(Collected data entries)

-- ==== Sys2Proof/Machine/Ports.lean ====
section
/-!
DEFINITION. The Hethes port commands (16_hethes_links.md): training and retraining (R392), flits and link control
(R396–R398), beacons (R411), delay measurement (R412), and the handshake and rekeying (R409, R410).
-/
namespace Sys2Proof.Machine
namespace State

/-- A trained port (R411). -/
def trained (s : State) (p : Nat) : Bool := (s.port p).state == .handshake || (s.port p).state == .up

/-- A port trains on a count of lanes (R392). -/
def trainPort (s : State) (p lanes : Nat) : State :=
  let q := s.port p
  if lanes ≠ 8 ∧ lanes ≠ 4 then s.portDown p eLinkDown
  else
    let t := s.setPort p { ({} : HxPort) with
      state := .handshake, lanes := lanes, detour := q.detour, lastCode := if lanes = 4 then eLinkNarrow else sOk
      retrains := q.retrains, delay := q.delay, delayTick := q.delayTick }
    let u := if lanes = 4 then t.degrade 3 (ksSource (8 ≤ p)) eLinkNarrow p else t
    if u.cs.akReady then u.sendHello p else u

/-- The credits of flits not acknowledged, which are sent again (R419). -/
def heldCredits (q : HxPort) : Assoc Nat := q.retry.foldl (fun (m : Assoc Nat) e => bumpAt m e.vc 1) []

/-- A waiting flit no longer holds a receive entry of a port. -/
def dropOrigin (p : Nat) (w : WaitFlit) : WaitFlit :=
  if w.origin.any (fun x => x.1 == p) then { w with origin := none } else w

/-- A retrain ends (R392, R419): credits restart, every flit not acknowledged is sent again, then the held traffic; or
the port goes DOWN. -/
def retrainDone (s : State) (p lanes : Nat) : State :=
  let q := s.port p
  if lanes ≠ 8 ∧ lanes ≠ 4 then s.portDown p eLinkDown
  else
    let t := s.setPort p { q with
      state := if q.peerValid then .up else .handshake, retraining := false, lanes := lanes, spent := heldCredits q, owed := []
      lastCode := if lanes = 4 then eLinkNarrow else q.lastCode }
    let v := { t with
      ports := t.ports.map fun (c : Nat × HxPort) => (c.1, { c.2 with wait := c.2.wait.map (dropOrigin p) })
      out := t.out ++ q.retry.map fun (e : SentFlit) => Output.flit p e.bytes }.corrected (hxRetry p) q.retry.length
    let u := if lanes = 4 then v.degrade 3 (ksSource (8 ≤ p)) eLinkNarrow p else v
    u.pump p (q.wait.length + 1)

/-! ### Timestamps (R411, R412) -/

/-- A 12-byte time: tick, and units of 2^-8 ns within it. -/
def stamp (tick sub : Nat) : Bytes := leBytes 8 (tick + sub / 262144) ++ leBytes 4 (sub % 262144)

/-- A time as a count of 2^-8 ns. -/
def stampUnits (b : Bytes) : Nat := fieldLE b 0 8 * 262144 + fieldLE b 8 4

def unitsAt (s : State) (sub : Nat) : Nat := s.tb.tick * 262144 + sub

/-- The depth a beacon of this device gives, and its traceable bit (R411; log entry 70). -/
def ownDepth (s : State) : Nat := if s.footing.timeSource = 2 then s.tb.depth + 1 else 0
def ownTraceable (s : State) : Bool :=
  if s.footing.timeSource = 2 then s.tb.traceable
  else if s.footing.timeSource = 1 then Config.ptpTraceable s.tb.tick
  else s.tb.loaded

/-- The code of the time base's state (R44). -/
def tbCode : TbState → Nat
  | .unset => 0 | .acquiring => 1 | .locked => 2 | .holdover => 3 | .lost => 4

def beaconBody (s : State) (sub : Nat) : Bytes :=
  stamp s.tb.tick sub ++ leBytes 1 (tbCode s.tb.state) ++ leBytes 1 s.ownDepth ++ leBytes 1 (bit01 s.ownTraceable)
    ++ zeros 593

/-- The port delivers a beacon this device may follow (R41): the one it follows, or with none left any listed one. -/
def upstreamPort (s : State) (p : Nat) : Option Nat :=
  if s.tb.upIndex < s.footing.upstreams.length then
    if s.footing.upstreams.getD s.tb.upIndex 16 = p then some s.tb.upIndex else none
  else s.footing.upstreams.findIdx? (· == p)

/-- A beacon (R41, R411): its offset is the measurement. -/
def takeBeacon (s : State) (p : Nat) (f : Bytes) (localSub : Nat) : State :=
  let t := s.receiveControl p f
  let b := slice f 16 608
  let q := s.port p
  let fresh := q.delayTick.any fun d => s.tb.up < d + 2 ^ 16
  if ¬ flitCrcOk f ∨ s.footing.timeSource ≠ 2 ∨ ¬ s.footing.present ∨ ¬ (fieldLE b 12 1 = 2 ∨ fieldLE b 12 1 = 3) ∨ 62 < fieldLE b 13 1
      ∨ ¬ fresh then t
  else match s.upstreamPort p with
    | none => t
    | some i =>
      let reference := stampUnits b * 125 + q.delay * 32
      let off : Int := ((s.unitsAt localSub * 125 : Nat) - (reference : Int)) / 32000
      let u := { t with tb := { t.tb with upIndex := i, upstream := p, depth := fieldLE b 13 1
                                          traceable := (b.getD 14 0).getLsbD 0 } }.measure off (reference / 32000)
      { u with tb := { u.tb with lastBeacon := u.tb.up } }

/-- The delay of a DELAY_RESP in ps, none outside 0 to 10 µs (R412). -/
def linkDelay (b : Bytes) (t4 : Nat) : Option Nat :=
  let d : Int := ((t4 : Int) - stampUnits b) - ((stampUnits (b.drop 24) : Int) - stampUnits (b.drop 12))
  if 0 ≤ d ∧ d ≤ 5120000 then some (d.toNat * 1000 / 512) else none

/-- DELAY_RESP. -/
def takeDelay (s : State) (p : Nat) (f : Bytes) (arriveSub : Nat) : State :=
  let t := s.receiveControl p f
  if ¬ flitCrcOk f then t
  else match linkDelay (slice f 16 608) (s.unitsAt arriveSub) with
    | none => t.badPartner p (hxBadFlit p)
    | some ps => t.setPort p { t.port p with delay := min ps 0xFFFFFF, delayTick := some s.tb.up }

/-- Begin the handshake again on an outer port that is UP (R410): the peer's new message is awaited. -/
def rekeyPort (s : State) (p : Nat) : State := (s.setPort p { s.port p with peerHello := [] }).sendHello p

/-- The peer's LINK_HELLO is whole (R409, R410): held until this device's own is sent; one that starts a new handshake
is answered with a new one. -/
def helloIn (s : State) (p : Nat) (b : Bytes) : State :=
  let q := s.port p
  if q.state = .handshake ∨ (q.state = .up ∧ (s.portRole p).outer) then
    let t := if q.state = .up ∧ ¬ q.peerHello.isEmpty then s.sendHello p else s
    if (t.port p).ownHello.isEmpty then t.setPort p { t.port p with peerHello := b } else t.acceptHello p b
  else s

end State

/-- LINK_TRAINING (R392). -/
def execLinkTraining (port lanes : Nat) (s : State) : Out :=
  .next (if s.awake ∧ port < 16 ∧ (s.port port).state = .training ∧ ¬ (s.port port).retraining then s.trainPort port lanes else s)

/-- LINK_TRAINING_RETRY (R392). -/
def execLinkTrainingRetry (port : Nat) (s : State) : Out :=
  .next (if s.awake ∧ port < 16 ∧ (s.port port).state = .down ∧ (s.portRole port).role ≠ 0 ∧ s.footing.present
      ∧ (s.port port).nextTry ≤ s.tb.up then
      s.setPort port { s.port port with state := .training }
    else s)

/-- FLIT_CRC_FAIL (R398). -/
def execFlitCrcFail (port : Nat) (s : State) : Out :=
  .next (if s.awake ∧ port < 16 ∧ s.trained port then s.crcFail port else s)

/-- LINK_RETRAIN_DONE (R392). -/
def execLinkRetrainDone (port lanes : Nat) (s : State) : Out :=
  .next (if s.awake ∧ port < 16 ∧ (s.port port).retraining then s.retrainDone port lanes else s)

/-- DATA_FLIT (R398, R399, R406): a codeword of reserved type carries no flit (R393; log entry 72). -/
def execDataFlit (port : Nat) (flit : Bytes) (corrected : Nat) (s : State) : Out :=
  .next (if s.awake ∧ port < 16 ∧ s.trained port then
      let t := s.corrected (hxFecCorr port) corrected
      if flit = [] then t.badPartner port (hxBadFlit port)
      else if flitCrcOk flit ∧ 2 ≤ (flitHdr flit).kind ∧ (flitHdr flit).kind ≤ 6 then t
      else t.receiveFlit port flit
    else s)

/-- CTRL_FLIT (R398). -/
def execCtrlFlit (port : Nat) (flit : Bytes) (s : State) : Out :=
  .next (if s.awake ∧ port < 16 ∧ s.trained port ∧ (flitHdr flit).kind = 2 then s.receiveControl port flit else s)

/-- NAK (R398). -/
def execNak (port : Nat) (flit : Bytes) (s : State) : Out :=
  .next (if s.awake ∧ port < 16 ∧ s.trained port ∧ (flitHdr flit).kind = 3 then
      let t := s.receiveControl port flit
      if flitCrcOk flit ∧ t.trained port then t.resendFrom port (fieldLE flit 16 2 % 4096) else t
    else s)

/-- BEACON (R41, R411). -/
def execBeacon (port : Nat) (flit : Bytes) (localSub : Nat) (s : State) : Out :=
  .next (if s.awake ∧ port < 16 ∧ s.trained port ∧ (flitHdr flit).kind = 4 then s.takeBeacon port flit localSub else s)

/-- BEACON_SEND (R411): on every trained port. -/
def execBeaconSend (sub : Nat) (s : State) : Out :=
  .next (if s.awake ∧ s.tb.tick % 1024 = 0 then
      (List.range 16).foldl (fun (t : State) p => if t.trained p then t.sendControl p 4 (t.beaconBody sub) else t) s
    else s)

/-- DELAY_REQ (R412): answered with t1, t2 and t3. -/
def execDelayReq (port : Nat) (flit : Bytes) (arriveSub sendSub : Nat) (s : State) : Out :=
  .next (if s.awake ∧ port < 16 ∧ s.trained port ∧ (flitHdr flit).kind = 5 then
      let t := s.receiveControl port flit
      if flitCrcOk flit ∧ t.trained port then
        t.sendControl port 6 (slice flit 16 12 ++ State.stamp s.tb.tick arriveSub ++ State.stamp s.tb.tick sendSub)
      else t
    else s)

/-- DELAY_REQ_SEND (R412). -/
def execDelayReqSend (port sub : Nat) (s : State) : Out :=
  .next (if s.awake ∧ port < 16 ∧ s.trained port ∧ s.tb.tick % 16384 = 0 then
      s.sendControl port 5 (State.stamp s.tb.tick sub)
    else s)

/-- DELAY_RESP (R412). -/
def execDelayResp (port : Nat) (flit : Bytes) (arriveSub : Nat) (s : State) : Out :=
  .next (if s.awake ∧ port < 16 ∧ s.trained port ∧ (flitHdr flit).kind = 6 then s.takeDelay port flit arriveSub else s)

/-- LINK_HELLO (R402, R409, R410). -/
def execLinkHello (port : Nat) (body : Bytes) (s : State) : Out :=
  .next (if s.awake ∧ port < 16 then s.helloIn port body else s)

/-- REKEY (R410). -/
def execRekey (port : Nat) (s : State) : Out :=
  .next (
    let q := s.port port
    let used := q.tx.any (2 ^ 36 ≤ ·.count) || q.rx.any (2 ^ 36 ≤ ·.count)
    if s.awake ∧ port < 16 ∧ q.state = .up ∧ (s.portRole port).outer ∧ ¬ q.peerHello.isEmpty ∧ s.cs.akReady
        ∧ (q.keyTick + 2 ^ 26 ≤ s.tb.up ∨ used) then
      s.rekeyPort port
    else s)

/-- PORT_SIGNAL_LOSS (R392, R474). -/
def execPortSignalLoss (port : Nat) (s : State) : Out :=
  .next (if s.awake ∧ port < 16 ∧ (s.trained port ∨ (s.port port).retraining) then s.portDown port eLinkDown else s)

end Sys2Proof.Machine
end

▶ Directions for this task
What you return should be exactly the lines above, starting at the one with "again (R419). -/" and ending at the one with "def beaconBody (s", and nothing else.

▶ Expected output
/-- The credits of flits not acknowledged, which are sent again (R419). -/
def heldCredits (q : HxPort) : Assoc Nat := q.retry.foldl (fun (m : Assoc Nat) e => bumpAt m e.vc 1) []

/-- A waiting flit no longer holds a receive entry of a port. -/
def dropOrigin (p : Nat) (w : WaitFlit) : WaitFlit :=
  if w.origin.any (fun x => x.1 == p) then { w with origin := none } else w

/-- A retrain ends (R392, R419): credits restart, every flit not acknowledged is sent again, then the held traffic; or
the port goes DOWN. -/
def retrainDone (s : State) (p lanes : Nat) : State :=
  let q := s.port p
  if lanes ≠ 8 ∧ lanes ≠ 4 then s.portDown p eLinkDown
  else
    let t := s.setPort p { q with
      state := if q.peerValid then .up else .handshake, retraining := false, lanes := lanes, spent := heldCredits q, owed := []
      lastCode := if lanes = 4 then eLinkNarrow else q.lastCode }
    let v := { t with
      ports := t.ports.map fun (c : Nat × HxPort) => (c.1, { c.2 with wait := c.2.wait.map (dropOrigin p) })
      out := t.out ++ q.retry.map fun (e : SentFlit) => Output.flit p e.bytes }.corrected (hxRetry p) q.retry.length
    let u := if lanes = 4 then v.degrade 3 (ksSource (8 ≤ p)) eLinkNarrow p else v
    u.pump p (q.wait.length + 1)

/-! ### Timestamps (R411, R412) -/

/-- A 12-byte time: tick, and units of 2^-8 ns within it. -/
def stamp (tick sub : Nat) : Bytes := leBytes 8 (tick + sub / 262144) ++ leBytes 4 (sub % 262144)

/-- A time as a count of 2^-8 ns. -/
def stampUnits (b : Bytes) : Nat := fieldLE b 0 8 * 262144 + fieldLE b 8 4

def unitsAt (s : State) (sub : Nat) : Nat := s.tb.tick * 262144 + sub

/-- The depth a beacon of this device gives, and its traceable bit (R411; log entry 70). -/
def ownDepth (s : State) : Nat := if s.footing.timeSource = 2 then s.tb.depth + 1 else 0
def ownTraceable (s : State) : Bool :=
  if s.footing.timeSource = 2 then s.tb.traceable
  else if s.footing.timeSource = 1 then Config.ptpTraceable s.tb.tick
  else s.tb.loaded

/-- The code of the time base's state (R44). -/
def tbCode : TbState → Nat
  | .unset => 0 | .acquiring => 1 | .locked => 2 | .holdover => 3 | .lost => 4

def beaconBody (s : State) (sub : Nat) : Bytes :=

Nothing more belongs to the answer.